Where would a man stash his luggage? I opened the small closet by the front door first, but it held nothing but a few coats. I climbed the stairs to the top story and looked in the closets in each of the three bedrooms. No results. In David’s room, the unmade bed with its tangled snow-white sheets conjured up vivid images of frolic and laughter from the last night I’d slept there. A whole month ago! Distracted by the memories, I backed out of the bedroom and went down to the lowest level, where I had been but once, to search the maid’s room closet and the storage room beside it. David had no live-in servant, but fancy houses like t
his one were built with such expectations.
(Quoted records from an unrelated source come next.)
-- ==== Sys2Proof/Laws/PerInstr.lean ====
section
/-! SUPPORT. Laws of the instructions as syntax, one lemma per constructor: where the decoder's tables hold each. -/

namespace Sys2Proof.Laws.Coded

open Sys2Proof Sys2Proof.Machine

/-- A PCICFG row's address is aligned and above the MSR numbers, no other row or function register stands at either of
its dwords, and the IRP's two address settings map to each other there. -/
noncomputable def cfgAddressOk (addr : Nat) (two : Bool) : Bool :=
  addr % 4 == 0 && decide (0x8000 ≤ addr) && decide (addr + 12 < 2 ^ 20) && (functionTable.lookup addr).isNone &&
    irpUnalt (irpAlt addr) == some addr &&
    (!two || ((functionTable.lookup (addr + 4)).isNone && (cfgTable.lookup (addr + 4)).isNone &&
      irpUnalt (irpAlt addr + 4) == some (addr + 4)))

/-- The decoder's tables map the row an instruction names to its own constructor. -/
def Statement (i : Instr) : Prop :=
  match i.view with
  | .event k e base o =>
    (∃ rows mk, (eventTable k).find? (fun p => p.1.code == e.code && p.1.ext == e.ext) = some (e, rows) ∧
      rows.lookup base = some mk ∧ mk o = i) ∧
    ((k != .pcu || base &&& 0x3F == 0) && (!e.ext || k.hasExt)) = true
  | .msr addr _ a => (∃ mk, msrTable.lookup addr = some mk ∧ mk a = i) ∧ decide (addr < 0x8000) = true
  | .cfg addr r a => (∃ mk, cfgTable.lookup addr = some (r.twoDwords, mk) ∧ mk a = i) ∧
      cfgAddressOk addr r.twoDwords = true
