/-- The edge stage of an occupancy event keeps the new sample in OPREV and moves no other latch. -/
theorem stageOccEdge_unit (b : BoxId) (j : Fin 4) (c : Bool) (s : State) :
    (stageOccEdge b j c s).2.unit b j = { s.unit b j with oprev := some c } := by
  rw [stageOccEdge, (risingEdge_onlyDraws _ _ _).unit_eq, State.unit_setUnit_self]

/-- With occ_edge_det the addend of an occupancy event is the edge of the comparison under occ_invert. -/
theorem addend_of_occEdge {c : CtlOps} {b : BoxId} {code : BitVec 8} (hthresh : c.thresh ≠ 0)
    (hocc : occShaped b code = true) (hedge : c.occEdge = true) (j : Fin 4) (raw : Nat) (s : State) :
    addend b j code c raw s = stageOccEdge b j (comparison c.thresh c.occInvert raw) s := by
  simp [addend, hocc, stageThresh_of_ne_zero hthresh, hedge]

/-- A counting counter adds what the stages make of its raw increment, and keeps the latches they leave. -/
theorem exec_event_staged {i : Instr} {k : Kind} {e : Event} {base : BitVec 8} {o : EvOp k} {s : State}
    (hv : i.view = .event k e base o) (hcount : Counting o.box o.unit o.ctl.en s) :
    ∃ drawn, OnlyDraws s drawn ∧
      let staged := addend o.box o.unit e.code o.ctl (o.raw e base s).1 drawn
      ∃ t ctr, exec i s = .next t ∧ Adds o.box o.unit staged.1 o.ctl.ovEn s t ∧
        t.unit o.box o.unit = { staged.2.unit o.box o.unit with ctr := ctr } := by
  have hdraws := raw_onlyDraws o e base s
  obtain ⟨ctr, hlatch⟩ := addTo_unit (b := o.box) (j := o.unit) o.ctl.ovEn _
  exact ⟨_, hdraws, _, ctr, exec_event hv s, countStep_adds hcount hdraws e.code,
    (congrArg (State.unit · o.box o.unit) (countStep_counting hcount)).trans hlatch⟩

/-- Settles O12: the addend is the occupancy edge stage's, and the sum leaves the sample that stage keeps. -/
theorem pcuOccupancyEdgeDetect : Obligations.PcuOccupancyEdgeDetect := by
  intro i e base o s hv hcount hthresh hcode hedge raw c
  obtain ⟨drawn, hdraws, t, ctr, hexec, hadds, hunit⟩ := exec_event_staged hv hcount
  have hsample : drawn.unit o.box o.unit = s.unit o.box o.unit := hdraws.unit_eq _ _
  have hocc : occShaped o.box e.code = true := by rw [occShaped_box, hcode]; rfl
  have hstage : addend o.box o.unit e.code o.ctl raw drawn = stageOccEdge o.box o.unit c drawn :=
    addend_of_occEdge hthresh hocc hedge _ _ _
  rw [hstage, stageOccEdge_unit, hsample] at hunit
  rw [hstage, stageOccEdge, hsample] at hadds
  refine ⟨t, _, hexec, hadds, by rw [hunit], by rw [hunit], fun p hp => ?_, fun hnone => ?_⟩
  · rw [hp, risingEdge_some_fst]
  · rw [hnone]
    exact risingEdge_none_fst c _

/-! ### The frequency bands and the cores (46_pcu.md R656, R660) -/

theorem rawListed_freqBand {e : Event} {k : Fin 4} (hk : e.kind = .freqBand k) (b : BoxId) (j : Fin 4) (u : BitVec 8)
    (t : Bool) (s : State) : rawListed b j e u t s = rawBand k s := by
  simp only [rawListed, hk]

theorem rawListed_perCore_absent {e : Event} {n : Nat} (hk : e.kind = .perCore n) (b : BoxId) (j : Fin 4) (u : BitVec 8)
    (t : Bool) {s : State} (hn : s.cfg.nCore ≤ n) : (rawListed b j e u t s).1 = 0 := by
  simp only [rawListed, hk, if_neg (Nat.not_lt.mpr hn)]

/-- Settles O28: with a threshold in use a band compares the ratio with it, and an absent core's event counts 0. -/
theorem pcuBandAndCoreEvents : Obligations.PcuBandAndCoreEvents := by
  refine fun j e u t s => ⟨fun k v hk hv => ?_, fun n hk hn => rawListed_perCore_absent hk _ _ _ _ hn⟩
  rw [rawListed_freqBand hk, rawBand_fst, hv, Option.elim_some]

/-! ### The band thresholds (46_pcu.md R656, 10_state.md R97) -/

/-- `t` is `s` but for draws and the band thresholds in use: each stays or becomes its band's new byte, and one without a
value gains none. -/
def BandsOldOrNew (new : Fin 4 → BitVec 8) (s t : State) : Prop :=
  ∃ eff n, t = ({ s with effband := eff } : State).setDraws n ∧
    ∀ k : Fin 4, (s.effband[k] = none → eff[k] = none) ∧ (eff[k] = s.effband[k] ∨ eff[k] = some (new k))

theorem BandsOldOrNew.refl (new : Fin 4 → BitVec 8) (s : State) : BandsOldOrNew new s s :=
  ⟨s.effband, s.draws, rfl, fun _ => ⟨id, .inl rfl⟩⟩

theorem BandsOldOrNew.drawBand {new : Fin 4 → BitVec 8} {s t : State} (h : BandsOldOrNew new s t) (k : Fin 4) :
    BandsOldOrNew new s (drawBand k (new k) t) := by
  obtain ⟨eff, n, rfl, hbands⟩ := h
  obtain ⟨eff', n', -, hdraw, hother, hnone, hown⟩ :=
    drawBand_spec k (new k) (({ s with effband := eff } : State).setDraws n)
  refine ⟨eff', n', hdraw, fun j => ?_⟩
  obtain ⟨hkeep, hvalue⟩ := hbands j
  by_cases hj : j = k
  · subst hj
    exact ⟨fun h => hnone (hkeep h), hown.elim (fun h => h ▸ hvalue) .inr⟩
  · rw [hother j hj]
    exact ⟨hkeep, hvalue⟩

/-- A write of the PCU filter stores it and leaves each threshold in use the old one or the new byte. -/
theorem writePcuFilter_bands (w : Word) (s : State) :
    BandsOldOrNew (fun k => w.extractLsb' (8 * k.val) 8) { s with pcuFilter := w } (writePcuFilter w s) :=
  ((((BandsOldOrNew.refl _ _).drawBand 0).drawBand 1).drawBand 2).drawBand 3

/-- A byte of the low dword is that byte of the value. -/
theorem byte_low_dword (v : Quad) (k : Fin 4) :
    (v.extractLsb' 0 32).extractLsb' (8 * k.val) 8 = v.extractLsb' (8 * k.val) 8 := by
  rw [BitVec.extractLsb'_extractLsb'_of_le (by omega)]

theorem frequencyTransition_effband (s : State) (k : Fin 4) :
    (frequencyTransition s).effband[k] = some (s.pcuFilter.extractLsb' (8 * k.val) 8) :=
  match k with
  | 0 | 1 | 2 | 3 => rfl

/-- Settles O42: the write draws the thresholds band by band, the transition sets them all. -/
theorem pcuFilterWrite : Obligations.PcuFilterWrite := by
  refine ⟨fun v s hhigh => ?_, fun s rest hrun hturn => ?_⟩
  · have hw : WritesReg (.pcuMsrPmonBoxFilter (.write v)) .pcuFilter v s := ⟨rfl, .inl ⟨_, rfl⟩⟩
    obtain ⟨eff, n, hwrite, hbands⟩ := writePcuFilter_bands (v.extractLsb' 0 32) s
    refine ⟨eff, n, ?_, fun k => byte_low_dword v k ▸ hbands k⟩
    rw [exec_accepted hw (writeCheck_plain rfl (fun _ => hhigh) BitVec.and_zero), storeReg, hwrite]
  · have hstep : step s = .next (frequencyTransition (s.setAgenda rest)) := by
      simp only [step, hrun, nextTurn, hturn, platformTurn]
    exact ⟨_, hstep, frequencyTransition_effband (s.setAgenda rest)⟩

/-! ### The free-running counters (46_pcu.md R659, 47_qpi.md R760) -/

/-- One register of an array steps when its condition holds, and no other. -/
theorem getElem_step_one {m : Nat} (v : Vector Word m) (p : Fin m) (c : Bool) (q : Fin m) :
    (if c then v.set p (v[p] + 1) else v)[q] = if q = p ∧ c = true then v[q] + 1 else v[q] := by
  cases c with
  | false => simp
  | true =>
    by_cases hq : q = p
    · simp [hq]
    · simp [hq, Vector.getElem_set_ne, Ne.symm (Fin.val_ne_of_ne hq)]

/-- Settles O49: the end of the cycle is the free-running counters' step, which reads no freeze, and the time's. -/
theorem freeRunningCounters : Obligations.FreeRunningCounters := by
  intro s n hn tick
  have hend {b : BoxId} (hrun : s.run = some ⟨b, n⟩) (hb : b.kind.ctrs = 4) :
      step s = .next (((otherCounters b s).setTime (s.time + 1)).setRun none) :=
    (step_finishCycle hrun (hb.trans_le hn)).trans (congrArg _ (finishCycle_eq b s))
  exact ⟨fun hrun => hend hrun rfl, fun p hrun => ⟨_, _, hend hrun rfl,
    getElem_step_one s.qpiIdle p (Config.rxIdle p s.time), getElem_step_one s.qpiLlr p (Config.rxLlr p s.time)⟩⟩
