/-- What every composed machine has: a legal configuration (R4) and NUM_TIMERS instances (R7). `State.Inv` implies it. -/
def Legal (s : State) : Prop := s.cfg.wf = true ∧ s.timers.length = s.cfg.numTimers

/-- A rejected access ends so (R92): ERROR, data 0 for a read, one `rlog` entry, everything else unchanged. That a rejected
WRITE leaves the last read's data as it was is the model's reading of R5 and R50 (DEDUCED: notes/assumptions/9). -/
def RejectedAs (kind : RejectKind) (x : Access) (s t : State) : Prop :=
  t = { s with rlog := t.rlog, port := t.port }
  ∧ t.rlog = s.rlog ++ [⟨x.addr, x.size, dirOfXfer x.xfer, kind⟩]
  ∧ t.port.resp = .error ∧ t.port.answer = s.port.answer
  ∧ (x.xfer = .read → t.port.data = 0#32) ∧ (x.xfer ≠ .read → t.port.data = s.port.data)

/-- An invalid read ends so (R91): OK, data 0, one `ilog` entry, everything else unchanged. -/
def InvalidReadAs (dev : Device) (off : Nat) (s t : State) : Prop :=
  t = { s with ilog := s.ilog ++ [⟨dev, off, .read⟩], port := ⟨0#32, .ok, s.port.answer⟩ }

/-- An invalid write ends so (R91): OK, one `ilog` entry, everything else unchanged, the last read's data too (DEDUCED:
notes/assumptions/9). -/
def InvalidWriteAs (dev : Device) (off : Nat) (s t : State) : Prop :=
  t = { s with ilog := s.ilog ++ [⟨dev, off, .write⟩], port := ⟨s.port.data, .ok, s.port.answer⟩ }

/-- The operation reads a register of a device or is refused one there: the rows of R52 and R53. -/
def ofRegister : Instr → Bool
  | .timerWrControl _ _ | .timerRdValue _ | .timerRdControl _ | .timerWrValue _ _ | .timerRdRsvd _ _
  | .timerWrRsvd _ _ _ | .uartRdTx | .uartRdRx | .uartRdSt | .uartWrTx _ | .uartWrRx _ | .uartWrSt _
  | .uartRdRsvd _ | .uartWrRsvd _ _ => true
  | .busUnmapped _ | .ramAccess _ | .romAccess _ _ | .busBadSize _ | .busMisaligned _ | .timerTick _
  | .uartReceive _ | .uartReceiveViolation _ | .uartCanReceive | .reset | .uartEpEvent _ | .refusedRsv _
  | .refusedKind67 _ | .refusedKind815 _ | .refusedEventArg _ => false

/-- The operation changes timer `n`: its CONTROL write, its tick, or a reset (R71). -/
def changesTimer (n : Nat) : Instr → Bool
  | .timerWrControl m _ => decide (m = n)
  | .timerTick m => decide (m = n)
  | .reset => true
  | .timerRdValue _ | .timerRdControl _ | .timerWrValue _ _ | .timerRdRsvd _ _ | .timerWrRsvd _ _ _
  | .uartRdTx | .uartRdRx | .uartRdSt | .uartWrTx _ | .uartWrRx _ | .uartWrSt _ | .uartRdRsvd _
  | .uartWrRsvd _ _ | .busUnmapped _ | .ramAccess _ | .romAccess _ _ | .busBadSize _ | .busMisaligned _
  | .uartReceive _ | .uartReceiveViolation _ | .uartCanReceive | .uartEpEvent _ | .refusedRsv _
  | .refusedKind67 _ | .refusedKind815 _ | .refusedEventArg _ => false
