/-- An answer other than UNMAPPED is the target of a region of the table (R29). -/
theorem exists_region_of_mapped {c : Config} {a : Addr} (h : route c a ≠ .unmapped) :
    ∃ r ∈ regionTable c, route c a = r.target := by
  have hspec := route_spec c a
  cases hroute : route c a with
  | unmapped => exact absurd hroute h
  | ram => exact ⟨ramRegion c, mem_regionTable_iff.mpr (.inl rfl), rfl⟩
  | uart => exact ⟨uartRegion c, mem_regionTable_iff.mpr (.inr (.inr (.inl rfl))), rfl⟩
  | timer n =>
    rw [hroute] at hspec
    exact ⟨timerRegion c n, mem_regionTable_iff.mpr (.inr (.inl ⟨n, hspec.1, rfl⟩)), rfl⟩
  | rom k =>
    rw [hroute] at hspec
    exact ⟨romRegion c k, mem_regionTable_iff.mpr (.inr (.inr (.inr ⟨k, hspec.1, rfl⟩))), rfl⟩

theorem not_holds_of_unmapped {c : Config} {a : Addr} (h : route c a = .unmapped) {r : Region}
    (hr : r ∈ regionTable c) : ¬ r.holds a.toNat = true := by
  have hspec := route_spec c a
  rw [h] at hspec
  obtain ⟨hram, htimer, huart, hrom⟩ := hspec
  rw [Bool.not_eq_true]
  rcases mem_regionTable_iff.mp hr with rfl | ⟨n, hn, rfl⟩ | rfl | ⟨k, hk, rfl⟩
  · exact hram
  · exact htimer n hn
  · exact huart
  · exact hrom k hk

/-- Settles O24: the answer's region holds the address, and by R4 no other region does, so the order of R29's tests does
not matter. -/
theorem routingFollowsRegionTable : Obligations.RoutingFollowsRegionTable := by
  intro c a hc
  refine ⟨fun r hr hlo hhi => ?_, ⟨fun h r hr hra => ?_, fun h => ?_⟩,
    fun r hr h => (Region.holds_iff r _).mp (holds_of_route_eq_target hr h)⟩
  · have hra : r.holds a.toNat = true := (Region.holds_iff r _).mpr ⟨hlo, hhi⟩
    have hmapped : route c a ≠ .unmapped := fun h => not_holds_of_unmapped h hr hra
    obtain ⟨q, hq, htarget⟩ := exists_region_of_mapped hmapped
    rwa [region_unique hc hr hq hra (holds_of_route_eq_target hq htarget)]
  · exact not_holds_of_unmapped h hr ((Region.holds_iff r _).mpr hra)
  · by_contra hmapped
    obtain ⟨q, hq, htarget⟩ := exists_region_of_mapped hmapped
    exact h q hq ((Region.holds_iff q _).mp (holds_of_route_eq_target hq htarget))

/-! ### Decode of a bus transaction -/

/-- The key of a transaction decodes by its address and size (R47, R49, R51). -/
theorem decodeIn_accessKey (s : State) (x : Access) :
    decodeIn s ⟨mkKey 0#4 0#1 (szOfSize x.size) (wOfXfer x.xfer) x.addr, dataOfXfer x.xfer⟩ = decodeAccess s.cfg x := by
  simp [decodeIn, decode]

theorem decodeAccess_unmapped {c : Config} {x : Access} (h : route c x.addr = .unmapped) :
    decodeAccess c x = .busUnmapped x := by
  simp [decodeAccess, h]

theorem decodeAccess_ram {c : Config} {x : Access} (h : route c x.addr = .ram) : decodeAccess c x = .ramAccess x := by
  simp [decodeAccess, h]

theorem decodeAccess_rom {c : Config} {x : Access} {k : Slot} (h : route c x.addr = .rom k) :
    decodeAccess c x = .romAccess k x := by
  simp [decodeAccess, h]

/-- A transaction to a device meets the device's checks, whatever register it is for (R51). -/
theorem decodeAccess_device {c : Config} {x : Access} (h : (route c x.addr).isDevice = true) :
    ∃ registers, decodeAccess c x = decodeDevice c x registers := by
  cases hroute : route c x.addr with
  | timer n => exact ⟨decodeTimer c n (x.addr.toNat - (timerRegion c n).lo) x.xfer, by simp [decodeAccess, hroute]⟩
  | uart => exact ⟨decodeUart c (x.addr.toNat - (uartRegion c).lo) x.xfer, by simp [decodeAccess, hroute]⟩
  | ram | rom | unmapped => simp [hroute, Target.isDevice] at h

/-- The size is checked first (R38). -/
theorem decodeAccess_badSize {c : Config} {x : Access} (h : (route c x.addr).isDevice = true)
    (hsize : x.size ≠ c.accessSize) : decodeAccess c x = .busBadSize x := by
  obtain ⟨registers, hd⟩ := decodeAccess_device h
  rw [hd, decodeDevice, if_pos hsize]

/-- The alignment is checked on the distance from the window's base (R39). -/
theorem decodeAccess_misaligned {c : Config} {x : Access} (h : (route c x.addr).isDevice = true)
    (hsize : x.size = c.accessSize) (hoff : (x.addr.toNat - regionBase c (route c x.addr)) % 4 ≠ 0) :
    decodeAccess c x = .busMisaligned x := by
  obtain ⟨registers, hd⟩ := decodeAccess_device h
  simp [hd, decodeDevice, hsize, alignedAccess, hoff]

/-- RAM is tested first, so no other region hides it (R29). -/
theorem route_eq_ram {c : Config} {a : Addr} (h : a.toNat < c.ramSize) : route c a = .ram := by
  simp [route, Region.holds, ramRegion, h]

/-! ### Rejected and forwarded transactions -/

/-- `raise BusError` ends a transaction as R92 has it, a read and a write alike but for the data. -/
theorem busError_rejectedAs (kind : RejectKind) (x : Access) (s : State) :
    RejectedAs kind x s (s.busError kind x) := by
  obtain ⟨a, z, _ | d⟩ := x
  · exact ⟨rfl, rfl, rfl, rfl, fun _ => rfl, fun h => absurd rfl h⟩
  · exact ⟨rfl, rfl, rfl, rfl, fun h => Xfer.noConfusion h, fun _ => rfl⟩

/-- Settles O25. -/
theorem unmappedAccessIsRejected : Obligations.UnmappedAccessIsRejected := by
  intro s x
  refine ⟨⟨_, rfl, busError_rejectedAs _ x s⟩, fun h => ?_⟩
  rw [decodeIn_accessKey, decodeAccess_unmapped h]

/-- Settles O26. -/
theorem wrongSizeIsRejected : Obligations.WrongSizeIsRejected := by
  intro s x
  refine ⟨⟨_, rfl, busError_rejectedAs _ x s⟩, fun h hsize => ?_⟩
  rw [decodeIn_accessKey, decodeAccess_badSize h hsize]

/-- Settles O27: the base of the routed window is the timer's or the UART's. -/
theorem misalignedIsRejected : Obligations.MisalignedIsRejected := by
  intro s x
  refine ⟨⟨_, rfl, busError_rejectedAs _ x s⟩, fun n _ hsize h hoff => ?_, fun _ hsize h hoff => ?_⟩
  all_goals
    rw [decodeIn_accessKey]
    refine decodeAccess_misaligned (by rw [h]; rfl) hsize ?_
    rw [h]
    exact hoff

/-- The mux hands on the transaction as it is, and changes nothing but its own record, the index of free values and the
response; a write's response carries no data (R31, R50). -/
theorem forward_effect (m : MemTarget) (x : Access) (s : State) :
    (s.forward m x).fwd = s.fwd ++ [⟨m, x⟩]
    ∧ (x.xfer ≠ .read → (s.forward m x).port.data = s.port.data)
    ∧ (s.forward m x).port.answer = s.port.answer
    ∧ s.forward m x =
      { s with fwd := (s.forward m x).fwd, draw := (s.forward m x).draw, port := (s.forward m x).port } := by
  obtain ⟨a, z, _ | d⟩ := x
  · exact ⟨rfl, fun h => absurd rfl h, rfl, rfl⟩
  · exact ⟨rfl, fun _ => rfl, rfl, rfl⟩

/-- Settles O28. -/
theorem memoryAccessIsForwarded : Obligations.MemoryAccessIsForwarded := by
  intro s x k
  refine ⟨⟨_, rfl, forward_effect .ram x s⟩, ⟨_, rfl, forward_effect (.rom k) x s⟩, fun h => ?_, fun h => ?_⟩
  · rw [decodeIn_accessKey, decodeAccess_ram (route_eq_ram h)]
  · rw [decodeIn_accessKey, decodeAccess_rom h]

/-! ### Reads -/

/-- The rows a read access can decode to: the register reads (R52, R53), the mux's rows and the refusal of RSV = 1 (R51). -/
def isReadRow : Instr → Bool
  | .timerRdValue _ | .timerRdControl _ | .timerRdRsvd _ _ | .uartRdTx | .uartRdRx | .uartRdSt | .uartRdRsvd _
  | .busUnmapped _ | .ramAccess _ | .romAccess _ _ | .busBadSize _ | .busMisaligned _ | .refusedRsv _ => true
  | .timerWrControl _ _ | .timerWrValue _ _ | .timerWrRsvd _ _ _ | .uartWrTx _ | .uartWrRx _ | .uartWrSt _
  | .uartWrRsvd _ _ | .timerTick _ | .uartReceive _ | .uartReceiveViolation _ | .uartCanReceive | .reset
  | .uartEpEvent _ | .refusedKind67 _ | .refusedKind815 _ | .refusedEventArg _ => false

theorem isReadRow_decodeTimer (c : Config) (n off : Nat) : isReadRow (decodeTimer c n off .read) = true := by
  unfold decodeTimer
  split_ifs <;> rfl

theorem isReadRow_decodeUart (c : Config) (off : Nat) : isReadRow (decodeUart c off .read) = true := by
  unfold decodeUart
  split_ifs <;> rfl

/-- A device's checks answer the register row or a rejection (R51). -/
theorem isReadRow_decodeDevice (c : Config) (x : Access) {registers : Instr} (h : isReadRow registers = true) :
    isReadRow (decodeDevice c x registers) = true := by
  unfold decodeDevice
  split_ifs
  exacts [rfl, h, rfl]

theorem isReadRow_decodeAccess (c : Config) (a : Addr) (z : Size) :
    isReadRow (decodeAccess c ⟨a, z, .read⟩) = true := by
  unfold decodeAccess
  split
  · rfl
  · rfl
  · rfl
  · exact isReadRow_decodeDevice c _ (isReadRow_decodeTimer c _ _)
  · exact isReadRow_decodeDevice c _ (isReadRow_decodeUart c _)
Eureka! A trunk, two suitcases, and a grip. One by one, I pulled them out and opened the clasps. I made sure to root around in the linings, in case he’d stuck some hundred-dollar bills beneath the fabric, but there was nothing. I rapped my knuckles on every inside surface in case there was a false wall built into the case. The largest valise felt heavier than the rest. It was locked, which gave me hope that I’d hit pay dirt. It took me some minutes to find a suitable tool in a kitchen drawer and another few minutes to pick the cheap lock. Heart pounding, I opened the lid, only to find some old clothes. Thinking he might have stashed a roll of bills inside a pocket, I turned every one inside out. Empty.
Undaunted, I ransacked every nook and cranny of the lower level. It didn’t take long. There was no more luggage or bags of any description to be found. I returned to the main level and conducted a thorough search of kitchen cabinets, a narrow broom closet, and the cupboard in the den, to no avail. David had lived here only a few months, and he wasn’t a pack rat. A typical man – he needed very little, and he owned very little. There were not that many places one could hide something as large as a valise.
I had already examined the bedroom closets, but it now occurred to me there might be an attic with a ceiling opening. I went back upstairs and looked up at every hall and room ceiling. I spied cobwebs but no attic door. Nor did the house have any storage closets tucked into the eaves. There was no garage and no outdoor shed. And two of the bedrooms were entirely empty of furniture. I checked their closets. Nothing.